Imagine what it would be like to read this course if it all appeared as one long sentence; it would not be easy to read and comprehend. When people communicate with each other, the messages that they send are usually broken into smaller parts or sentences. These sentences are limited in size to what the receiving person can process at one time. An individual conversation may be made up of many smaller sentences to ensure that each part of the message is received and understood.

Likewise, when a long message is sent from one host to another over a network, it is necessary to break the message into smaller pieces. The rules that govern the size of the pieces, or frames, communicated across the network are very strict. They can also be different, depending on the channel used. Frames that are too long or too short are not delivered.
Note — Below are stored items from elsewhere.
/-- LEN and CODE after BUILD hold the derived codes (R28, R89). -/
theorem written_code {b : Block} (h : b.TableInv) (t : SymTable (BitVec 8)) (u : SymTable (BitVec 255))
    {v : Byte} {q : BitString} (hq : (v, q) ∈ deriveCodes b.entries.length (buildNodes b.entries)) :
    (writeLens (deriveCodes b.entries.length (buildNodes b.entries)) t).read v = BitVec.ofNat 8 q.length ∧
    codeString ((writeLens (deriveCodes b.entries.length (buildNodes b.entries)) t).read v)
      ((writeCodes (deriveCodes b.entries.length (buildNodes b.entries)) u).read v) = q := by
  have h1 := writeLens_read (t := t) (deriveCodes_nodup h) hq
  have h2 := writeCodes_read (t := u) (deriveCodes_nodup h) hq
  exact ⟨h1, by rw [h1, h2]; exact codeString_codeBits q (deriveCodes_length h hq).2.2⟩

end Sys2Proof.Machine
end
The size restrictions of frames require the source host to break a long message into individual pieces that meet both the minimum and maximum size requirements. Each piece is encapsulated in a separate frame with the address information, and is sent over the network. At the receiving host, the messages are de-encapsulated and put back together to be processed and interpreted.

Message Timeing

One factor that affects how well a message is received and understood is timing. People use timing to determine when to speak, how fast or slow to talk, and how long to wait for a response. These are the rules of engagement.

Access Method

Access Method determines when someone is able to send a message. These timing rules are based on the environment. For example, you may be able to speak whenever you have something to say. In this environment, a person must wait until no one else is talking before speaking. If two people talk at the same time, a collision of information occurs and it is necessary for the two to back off and start again. These rules ensure communication is successful. Likewise, it is necessary for computers to define an access method. Hosts on a network need an access method to know when to begin sending messages and how to respond when errors occur.

Flow Control

Timing also effects how much information can be sent and the speed that it can be delivered. If one person speaks too quickly, it is difficult for the other person to hear and understand the message. The receiving person must ask the sender to slow down. In network communication, a sending host can transmit messages at a faster rate than the destination host can receive and process. Source and destination hosts use flow control to negotiate correct timing for successful communication.

Response Timeout

If a person asks a question and does not hear a response within an acceptable amount of time, the person assumes that no answer is coming and reacts accordingly. The person may repeat the question, or may go on with the conversation. Hosts on the network also have rules that specify how long to wait for responses and what action to take if a response timeout occurs.

Massage Patterns

Sometimes, a person wants to communicate information to a single individual. At other times, the person may need to send information to a group of people at the same time, or even to all people in the same area. A conversation between two people is an example of a one-to-one pattern of communication. When a group of recipients need to receive the same message simultaneously, a one-to-many or one-to-all message pattern is necessary.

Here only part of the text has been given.